• _Supplied data_:

-- ==== Sys2Proof/Machine/Engine.lean ====
section
/-! DEFINITION. Dispatch of an engine-bound instruction (R138, R264 to R267, R335, R339) and what every engine does at
the end of one (R238, R266, R336). -/

namespace Sys2Proof.Machine

/-- Where an engine-bound instruction goes (R267); a copy request has its own path. -/
inductive Place where
  | vector | ring | fabric
  deriving DecidableEq, Repr

/-- The place has room (R267, R346). -/
def Core.room (c : Core) : Place → Bool
  | .vector => decide (c.vq.length < 32)
  | .ring => decide (c.ru.length < 16)
  | .fabric => decide (c.fq.length < 8)

/-- A queue flush goes on at the place (R339). -/
def Core.flushing (c : Core) : Place → Bool
  | .vector => c.flush
  | .ring => false
  | .fabric => c.flushF

/-- The core's vector queue becomes non-empty: its pass rises to the least of the cores with instructions (R53). -/
def State.passUp (s : State) (core : Nat) : State :=
  let others := (groveCores core).filter fun c => c != core && !(s.getCore c).vq.isEmpty
  match others.map fun c => (s.getCore c).pass.toNat with
  | [] => s
  | p :: ps => s.modCore core fun c => { c with pass := BitVec.ofNat 32 (Nat.max c.pass.toNat (ps.foldl Nat.min p)) }

/-- The instruction takes the next sequence number and its dispatch-ring entry (R264, R335). -/
def State.numbered (s : State) (i : Instr) : State :=
  s.modMe fun c =>
    { c with
      seq := c.seq + 1
      dring := c.dring.set (c.seq.toNat % 64)
        { addr := (c.getCtx s.ctx).pc, seq := c.seq, word := i.word, ctx := s.ctx, st := .inFlight, unit := c.units,
          fault := 0, launch := c.unit.bind fun u => u.launch, inUnit := c.unit.isSome } }

/-- The entry that the next dispatch takes still holds an instruction in flight (R335). -/
def Core.dringBusy (c : Core) : Bool := (c.entry c.seq).st == .inFlight

/-- Dispatch with the captured operands (R264, R265): it stalls while the place is full, the ring entry is in flight or
stores of the context stand in the store buffer (R107). `k` takes what the instruction still does in the pipeline, told
its sequence number and whether a flush took it at once (R339). -/
def State.enqueue (s : State) (p : Place) (i : Instr) (a b c : Word) (k : State → BitVec 16 → Bool → State) : State :=
  let me := s.me
  if !me.room p || me.dringBusy || !s.drainable s.core s.ctx then s
  else
    let s := (s.drainCtx s.core s.ctx).numbered i
    if me.flushing p then k (s.flushSeq s.core me.seq) me.seq true
    else
      let q : QEntry :=
        { instr := i, seq := me.seq, ctx := s.ctx, a := a, b := b, c := c, fmode := me.fmode,
          journal := if p = .fabric then s.mine.journal else 0,
          unit := me.units, words := s.cx.words, sys := false }
      let s := if p = .vector ∧ me.vq.isEmpty then s.passUp s.core else s
      let s := s.modMe fun c =>
        match p with
        | .vector => { c with vq := c.vq ++ [q] }
        | .ring => { c with ru := c.ru ++ [q] }
        | .fabric => { c with fq := c.fq ++ [q] }
      k s me.seq false

/-- The checks of R193 that a dispatch makes: the issuing context (R35) and a destination bound to an endpoint (R238,
R266). -/
def State.barred (s : State) (p : Place) (i : Instr) : Bool :=
  (p != .ring && s.ctx != 0) || i.lateDests.any s.isBound

/-- The dispatch of an instruction with its operand registers; `k` as for `enqueue`. -/
def State.dispatchWith (s : State) (p : Place) (i : Instr) (a b : SReg) (c : CReg)
    (k : State → BitVec 16 → Bool → State) : Result :=
  .next (if s.barred p i then s.illegal
    else s.begin [a, b, c.setWidth 5] i.lateDests fun s => s.enqueue p i (s.rd a) (s.rd b) (s.rdC c) k)

/-- The dispatch of an instruction that the pipeline then retires. -/
def State.dispatch (s : State) (p : Place) (i : Instr) (a b : SReg) (c : CReg) : Result :=
  s.dispatchWith p i a b c fun s _ _ => s.retire

/-- A result that an engine writes at completion arrives as a write through the window: a bound register discards it
(R93, R238, R266). -/
def State.lateWr (s : State) (core ctx : Nat) (r : SReg) (v : Word) : State :=
  s.modCtx core ctx fun x => if x.bound r.toNat then x else x.store r.toNat v

end Sys2Proof.Machine
end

• _Task brief_:
Reproduce verbatim only the segment of the listing bounded by the line containing "let s := s.modMe fun c =>" and the line containing "(p != .ring", with both boundary lines included.

• _Your response_:
      let s := s.modMe fun c =>
        match p with
        | .vector => { c with vq := c.vq ++ [q] }
        | .ring => { c with ru := c.ru ++ [q] }
        | .fabric => { c with fq := c.fq ++ [q] }
      k s me.seq false

/-- The checks of R193 that a dispatch makes: the issuing context (R35) and a destination bound to an endpoint (R238,
R266). -/
def State.barred (s : State) (p : Place) (i : Instr) : Bool :=
  (p != .ring && s.ctx != 0) || i.lateDests.any s.isBound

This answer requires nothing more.